**Input records**
»»

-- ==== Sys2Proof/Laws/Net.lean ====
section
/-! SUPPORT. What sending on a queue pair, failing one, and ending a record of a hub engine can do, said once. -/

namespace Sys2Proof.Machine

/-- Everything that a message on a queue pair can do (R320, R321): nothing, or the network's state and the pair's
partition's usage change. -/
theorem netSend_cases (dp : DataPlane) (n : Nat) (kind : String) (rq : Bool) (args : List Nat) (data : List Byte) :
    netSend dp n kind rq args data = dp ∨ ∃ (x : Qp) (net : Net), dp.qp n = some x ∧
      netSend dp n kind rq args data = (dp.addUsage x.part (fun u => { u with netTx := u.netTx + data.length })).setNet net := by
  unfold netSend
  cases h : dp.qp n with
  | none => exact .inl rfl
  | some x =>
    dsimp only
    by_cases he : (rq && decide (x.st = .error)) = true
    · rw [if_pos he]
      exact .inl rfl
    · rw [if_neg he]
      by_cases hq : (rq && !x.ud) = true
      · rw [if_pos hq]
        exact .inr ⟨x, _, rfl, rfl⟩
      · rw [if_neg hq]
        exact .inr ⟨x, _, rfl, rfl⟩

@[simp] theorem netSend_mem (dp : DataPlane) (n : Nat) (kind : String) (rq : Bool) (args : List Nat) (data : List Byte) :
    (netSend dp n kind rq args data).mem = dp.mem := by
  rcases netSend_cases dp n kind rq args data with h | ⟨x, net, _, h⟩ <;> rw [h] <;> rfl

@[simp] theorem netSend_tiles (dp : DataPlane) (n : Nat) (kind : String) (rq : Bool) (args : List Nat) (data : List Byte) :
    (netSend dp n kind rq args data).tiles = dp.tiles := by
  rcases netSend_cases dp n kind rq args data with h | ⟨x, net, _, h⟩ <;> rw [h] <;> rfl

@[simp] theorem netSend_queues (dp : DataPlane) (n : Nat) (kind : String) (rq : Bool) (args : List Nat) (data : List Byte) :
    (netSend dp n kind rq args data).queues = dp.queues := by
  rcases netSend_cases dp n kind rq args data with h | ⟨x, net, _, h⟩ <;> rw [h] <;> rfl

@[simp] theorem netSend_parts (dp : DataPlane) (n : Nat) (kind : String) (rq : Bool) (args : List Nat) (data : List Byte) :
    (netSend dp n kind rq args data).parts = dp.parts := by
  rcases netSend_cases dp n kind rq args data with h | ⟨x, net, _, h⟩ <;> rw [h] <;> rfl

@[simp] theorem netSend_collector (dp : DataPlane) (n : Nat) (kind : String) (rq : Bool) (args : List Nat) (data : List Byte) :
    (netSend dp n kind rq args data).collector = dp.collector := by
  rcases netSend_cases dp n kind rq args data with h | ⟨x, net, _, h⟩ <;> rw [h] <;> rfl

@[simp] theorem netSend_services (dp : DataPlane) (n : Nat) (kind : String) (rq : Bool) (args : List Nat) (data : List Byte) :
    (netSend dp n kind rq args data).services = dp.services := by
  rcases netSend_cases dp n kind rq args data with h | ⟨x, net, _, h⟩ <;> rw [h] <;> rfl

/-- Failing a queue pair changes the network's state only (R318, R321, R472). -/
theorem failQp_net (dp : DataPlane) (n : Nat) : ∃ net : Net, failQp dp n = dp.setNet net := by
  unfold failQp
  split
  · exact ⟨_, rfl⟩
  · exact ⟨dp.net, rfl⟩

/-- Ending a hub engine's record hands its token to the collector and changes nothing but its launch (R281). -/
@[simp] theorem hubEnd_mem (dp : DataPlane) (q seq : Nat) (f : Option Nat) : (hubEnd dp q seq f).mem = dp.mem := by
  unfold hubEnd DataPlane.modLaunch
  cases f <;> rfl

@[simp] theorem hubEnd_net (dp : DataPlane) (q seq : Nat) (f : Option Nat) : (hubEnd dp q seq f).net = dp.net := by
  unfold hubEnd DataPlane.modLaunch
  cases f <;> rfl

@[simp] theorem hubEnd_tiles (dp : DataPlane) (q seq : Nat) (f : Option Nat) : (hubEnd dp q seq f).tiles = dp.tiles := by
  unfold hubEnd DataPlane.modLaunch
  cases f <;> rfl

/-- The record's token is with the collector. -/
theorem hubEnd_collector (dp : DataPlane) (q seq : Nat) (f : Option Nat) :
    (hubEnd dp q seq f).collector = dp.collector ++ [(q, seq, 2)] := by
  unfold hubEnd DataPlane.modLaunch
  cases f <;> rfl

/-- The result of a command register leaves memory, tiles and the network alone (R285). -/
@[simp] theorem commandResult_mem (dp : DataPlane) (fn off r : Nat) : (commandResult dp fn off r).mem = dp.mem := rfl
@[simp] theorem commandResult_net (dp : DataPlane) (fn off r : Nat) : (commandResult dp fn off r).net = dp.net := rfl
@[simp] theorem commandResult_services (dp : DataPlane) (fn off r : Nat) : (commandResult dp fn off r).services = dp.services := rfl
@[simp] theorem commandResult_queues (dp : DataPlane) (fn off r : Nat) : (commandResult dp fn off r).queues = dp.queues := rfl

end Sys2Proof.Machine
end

««

Output exactly one stretch of the listing: from the line containing "(netSend dp n kind rq args data).queues" through the line containing "theorem netSend_collector (dp", both end lines included.

**Exercise answer**
    (netSend dp n kind rq args data).queues = dp.queues := by
  rcases netSend_cases dp n kind rq args data with h | ⟨x, net, _, h⟩ <;> rw [h] <;> rfl

@[simp] theorem netSend_parts (dp : DataPlane) (n : Nat) (kind : String) (rq : Bool) (args : List Nat) (data : List Byte) :
    (netSend dp n kind rq args data).parts = dp.parts := by
  rcases netSend_cases dp n kind rq args data with h | ⟨x, net, _, h⟩ <;> rw [h] <;> rfl

@[simp] theorem netSend_collector (dp : DataPlane) (n : Nat) (kind : String) (rq : Bool) (args : List Nat) (data : List Byte) :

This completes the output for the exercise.